**Exercise aim**
Below are entries; copy exactly the lines from the one with "-- ==== Sys2Proof/Laws/KeepsOps.lean" through the one with "Keeps F a (s.setReg y1", both included, and leave out the rest.

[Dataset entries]
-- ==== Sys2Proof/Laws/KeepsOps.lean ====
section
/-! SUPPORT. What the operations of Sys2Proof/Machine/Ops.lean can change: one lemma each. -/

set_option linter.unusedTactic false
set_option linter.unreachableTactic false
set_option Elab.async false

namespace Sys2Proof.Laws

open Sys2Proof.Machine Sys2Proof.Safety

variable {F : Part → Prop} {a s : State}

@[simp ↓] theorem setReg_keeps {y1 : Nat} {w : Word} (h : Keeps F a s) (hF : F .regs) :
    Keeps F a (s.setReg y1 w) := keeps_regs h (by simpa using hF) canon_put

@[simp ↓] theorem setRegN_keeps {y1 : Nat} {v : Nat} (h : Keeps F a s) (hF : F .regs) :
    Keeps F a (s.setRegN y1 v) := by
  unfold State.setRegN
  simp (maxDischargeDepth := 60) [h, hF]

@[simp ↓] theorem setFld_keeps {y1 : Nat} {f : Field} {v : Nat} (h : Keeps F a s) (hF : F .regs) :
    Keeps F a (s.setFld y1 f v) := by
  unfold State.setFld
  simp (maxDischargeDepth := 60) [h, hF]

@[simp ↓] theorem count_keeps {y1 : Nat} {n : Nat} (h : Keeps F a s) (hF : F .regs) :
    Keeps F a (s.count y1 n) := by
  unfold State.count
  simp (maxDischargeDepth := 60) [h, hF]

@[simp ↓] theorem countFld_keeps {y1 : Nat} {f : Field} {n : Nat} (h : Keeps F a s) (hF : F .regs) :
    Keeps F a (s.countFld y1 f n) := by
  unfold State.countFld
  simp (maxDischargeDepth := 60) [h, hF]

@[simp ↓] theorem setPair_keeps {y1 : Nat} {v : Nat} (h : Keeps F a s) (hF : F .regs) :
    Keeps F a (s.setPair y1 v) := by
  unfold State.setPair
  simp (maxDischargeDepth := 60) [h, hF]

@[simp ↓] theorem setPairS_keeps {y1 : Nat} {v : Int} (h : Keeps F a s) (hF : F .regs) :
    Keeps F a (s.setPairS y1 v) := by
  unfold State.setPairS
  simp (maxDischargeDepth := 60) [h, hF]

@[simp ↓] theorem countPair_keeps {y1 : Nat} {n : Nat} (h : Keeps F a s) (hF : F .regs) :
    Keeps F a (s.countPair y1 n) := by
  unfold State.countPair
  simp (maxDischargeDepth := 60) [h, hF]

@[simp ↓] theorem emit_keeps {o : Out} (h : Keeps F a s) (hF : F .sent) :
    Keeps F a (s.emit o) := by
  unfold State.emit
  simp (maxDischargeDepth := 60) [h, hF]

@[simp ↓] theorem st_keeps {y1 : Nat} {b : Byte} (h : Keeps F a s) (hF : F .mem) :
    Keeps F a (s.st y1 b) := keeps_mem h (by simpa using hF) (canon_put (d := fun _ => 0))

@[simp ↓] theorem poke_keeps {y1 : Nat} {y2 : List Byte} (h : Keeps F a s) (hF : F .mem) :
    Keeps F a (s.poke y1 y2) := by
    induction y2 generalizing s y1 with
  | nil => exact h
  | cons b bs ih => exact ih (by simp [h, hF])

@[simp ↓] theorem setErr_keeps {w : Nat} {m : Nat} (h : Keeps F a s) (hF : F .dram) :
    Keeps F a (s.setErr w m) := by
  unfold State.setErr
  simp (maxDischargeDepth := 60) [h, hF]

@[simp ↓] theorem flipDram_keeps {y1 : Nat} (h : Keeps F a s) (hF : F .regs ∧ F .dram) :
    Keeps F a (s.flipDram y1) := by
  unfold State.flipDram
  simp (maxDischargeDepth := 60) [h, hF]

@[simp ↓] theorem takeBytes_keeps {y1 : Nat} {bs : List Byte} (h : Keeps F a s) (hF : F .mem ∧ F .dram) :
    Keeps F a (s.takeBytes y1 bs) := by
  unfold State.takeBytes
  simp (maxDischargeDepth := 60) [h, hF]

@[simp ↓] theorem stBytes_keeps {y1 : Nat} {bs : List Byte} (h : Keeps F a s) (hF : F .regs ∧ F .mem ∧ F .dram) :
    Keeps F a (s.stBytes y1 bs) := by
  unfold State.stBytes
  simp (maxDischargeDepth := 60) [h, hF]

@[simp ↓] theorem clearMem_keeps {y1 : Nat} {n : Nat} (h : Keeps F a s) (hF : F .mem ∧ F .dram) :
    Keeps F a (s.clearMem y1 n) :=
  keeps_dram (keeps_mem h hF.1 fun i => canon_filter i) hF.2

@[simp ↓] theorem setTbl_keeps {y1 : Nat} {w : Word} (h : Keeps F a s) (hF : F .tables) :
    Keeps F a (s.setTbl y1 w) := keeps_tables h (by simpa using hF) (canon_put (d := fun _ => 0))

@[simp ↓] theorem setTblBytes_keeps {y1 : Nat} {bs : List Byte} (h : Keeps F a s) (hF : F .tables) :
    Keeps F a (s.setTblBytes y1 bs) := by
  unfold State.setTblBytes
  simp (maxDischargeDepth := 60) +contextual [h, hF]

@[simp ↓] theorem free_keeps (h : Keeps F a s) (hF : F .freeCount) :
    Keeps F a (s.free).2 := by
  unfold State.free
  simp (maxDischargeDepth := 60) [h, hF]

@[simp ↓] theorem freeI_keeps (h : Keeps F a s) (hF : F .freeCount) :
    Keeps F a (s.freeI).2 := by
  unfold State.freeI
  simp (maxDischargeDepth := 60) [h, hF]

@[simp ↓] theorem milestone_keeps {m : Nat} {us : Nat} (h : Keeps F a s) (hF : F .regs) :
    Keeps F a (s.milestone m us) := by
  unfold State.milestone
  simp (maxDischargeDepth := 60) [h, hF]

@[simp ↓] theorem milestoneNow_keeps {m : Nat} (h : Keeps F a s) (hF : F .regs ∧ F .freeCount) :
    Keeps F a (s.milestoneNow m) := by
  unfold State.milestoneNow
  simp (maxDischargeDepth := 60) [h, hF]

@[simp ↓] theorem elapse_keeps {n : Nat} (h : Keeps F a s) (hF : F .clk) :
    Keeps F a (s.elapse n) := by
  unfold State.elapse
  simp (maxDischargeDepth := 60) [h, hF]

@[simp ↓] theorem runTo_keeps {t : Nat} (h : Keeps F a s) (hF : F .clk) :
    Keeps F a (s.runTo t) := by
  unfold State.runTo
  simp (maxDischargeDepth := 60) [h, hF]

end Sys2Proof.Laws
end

---

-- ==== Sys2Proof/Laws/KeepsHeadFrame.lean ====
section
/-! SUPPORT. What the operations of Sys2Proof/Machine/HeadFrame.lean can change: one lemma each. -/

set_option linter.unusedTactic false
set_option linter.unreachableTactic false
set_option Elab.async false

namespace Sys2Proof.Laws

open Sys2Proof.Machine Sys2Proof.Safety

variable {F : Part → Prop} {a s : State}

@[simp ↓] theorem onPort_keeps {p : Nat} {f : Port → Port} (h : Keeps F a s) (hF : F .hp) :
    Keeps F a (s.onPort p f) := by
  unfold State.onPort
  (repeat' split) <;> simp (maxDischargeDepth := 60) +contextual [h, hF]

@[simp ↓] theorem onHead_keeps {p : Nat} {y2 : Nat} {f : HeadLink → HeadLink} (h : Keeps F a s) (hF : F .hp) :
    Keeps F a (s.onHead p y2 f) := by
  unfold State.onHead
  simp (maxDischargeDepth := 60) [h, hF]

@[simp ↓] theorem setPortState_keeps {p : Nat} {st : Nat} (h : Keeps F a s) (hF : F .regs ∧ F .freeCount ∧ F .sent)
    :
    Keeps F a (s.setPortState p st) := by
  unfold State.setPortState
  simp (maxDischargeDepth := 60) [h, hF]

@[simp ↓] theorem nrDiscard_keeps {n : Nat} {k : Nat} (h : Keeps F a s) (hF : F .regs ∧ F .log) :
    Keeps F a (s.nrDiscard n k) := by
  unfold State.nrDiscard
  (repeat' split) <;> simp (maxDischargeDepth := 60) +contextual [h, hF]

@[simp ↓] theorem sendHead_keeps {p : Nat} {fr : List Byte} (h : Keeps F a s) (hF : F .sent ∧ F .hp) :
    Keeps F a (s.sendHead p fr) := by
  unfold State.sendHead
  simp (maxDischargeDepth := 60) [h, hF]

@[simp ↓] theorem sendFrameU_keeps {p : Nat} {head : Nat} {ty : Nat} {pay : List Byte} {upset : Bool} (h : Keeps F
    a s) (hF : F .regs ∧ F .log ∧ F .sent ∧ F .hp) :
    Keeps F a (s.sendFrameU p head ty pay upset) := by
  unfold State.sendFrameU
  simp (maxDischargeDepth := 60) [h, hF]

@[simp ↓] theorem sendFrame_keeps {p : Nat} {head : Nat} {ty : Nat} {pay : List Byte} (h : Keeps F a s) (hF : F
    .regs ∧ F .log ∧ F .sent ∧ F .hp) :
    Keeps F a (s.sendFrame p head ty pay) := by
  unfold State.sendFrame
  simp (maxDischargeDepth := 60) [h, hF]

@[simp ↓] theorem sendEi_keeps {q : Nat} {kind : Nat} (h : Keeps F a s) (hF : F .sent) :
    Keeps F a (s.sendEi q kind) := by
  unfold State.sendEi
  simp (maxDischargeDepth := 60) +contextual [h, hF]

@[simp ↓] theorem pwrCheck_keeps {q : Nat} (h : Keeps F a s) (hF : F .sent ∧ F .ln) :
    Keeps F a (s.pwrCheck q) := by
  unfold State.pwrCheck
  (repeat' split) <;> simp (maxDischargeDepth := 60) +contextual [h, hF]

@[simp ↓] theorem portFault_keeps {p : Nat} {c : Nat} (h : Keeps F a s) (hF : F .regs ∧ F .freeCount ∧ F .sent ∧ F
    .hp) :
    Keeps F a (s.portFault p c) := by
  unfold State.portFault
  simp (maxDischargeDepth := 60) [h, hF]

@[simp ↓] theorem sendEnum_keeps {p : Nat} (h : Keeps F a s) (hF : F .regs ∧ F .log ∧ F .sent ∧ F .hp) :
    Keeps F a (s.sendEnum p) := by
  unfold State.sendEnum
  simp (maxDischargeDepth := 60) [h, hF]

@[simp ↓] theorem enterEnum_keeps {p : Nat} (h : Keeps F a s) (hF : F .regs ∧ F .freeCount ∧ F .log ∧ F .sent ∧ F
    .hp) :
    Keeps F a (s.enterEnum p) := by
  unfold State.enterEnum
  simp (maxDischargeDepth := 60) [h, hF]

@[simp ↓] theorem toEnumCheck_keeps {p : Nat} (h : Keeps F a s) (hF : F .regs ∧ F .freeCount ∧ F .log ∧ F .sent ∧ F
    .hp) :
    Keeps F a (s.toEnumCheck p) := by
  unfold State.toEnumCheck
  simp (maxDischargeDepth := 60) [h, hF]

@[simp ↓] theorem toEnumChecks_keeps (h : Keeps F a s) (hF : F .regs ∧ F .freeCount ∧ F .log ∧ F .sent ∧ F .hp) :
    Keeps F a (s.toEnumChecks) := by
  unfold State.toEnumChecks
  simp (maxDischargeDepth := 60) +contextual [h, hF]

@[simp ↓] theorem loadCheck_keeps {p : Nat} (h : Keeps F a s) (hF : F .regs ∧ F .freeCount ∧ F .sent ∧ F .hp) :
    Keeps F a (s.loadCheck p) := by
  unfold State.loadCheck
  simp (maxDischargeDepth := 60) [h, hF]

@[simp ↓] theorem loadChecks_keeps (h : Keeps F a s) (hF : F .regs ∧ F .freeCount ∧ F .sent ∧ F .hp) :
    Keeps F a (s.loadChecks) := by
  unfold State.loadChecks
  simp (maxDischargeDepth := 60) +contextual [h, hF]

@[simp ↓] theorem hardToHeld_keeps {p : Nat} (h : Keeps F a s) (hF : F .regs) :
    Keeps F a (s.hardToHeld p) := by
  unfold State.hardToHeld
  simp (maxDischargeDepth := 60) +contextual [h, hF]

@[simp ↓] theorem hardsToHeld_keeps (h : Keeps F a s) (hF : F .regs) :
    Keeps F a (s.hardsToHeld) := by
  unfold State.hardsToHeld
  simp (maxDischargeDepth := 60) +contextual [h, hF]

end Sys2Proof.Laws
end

**The answer**
-- ==== Sys2Proof/Laws/KeepsOps.lean ====
section
/-! SUPPORT. What the operations of Sys2Proof/Machine/Ops.lean can change: one lemma each. -/

set_option linter.unusedTactic false
set_option linter.unreachableTactic false
set_option Elab.async false

namespace Sys2Proof.Laws

open Sys2Proof.Machine Sys2Proof.Safety

variable {F : Part → Prop} {a s : State}

@[simp ↓] theorem setReg_keeps {y1 : Nat} {w : Word} (h : Keeps F a s) (hF : F .regs) :
    Keeps F a (s.setReg y1 w) := keeps_regs h (by simpa using hF) canon_put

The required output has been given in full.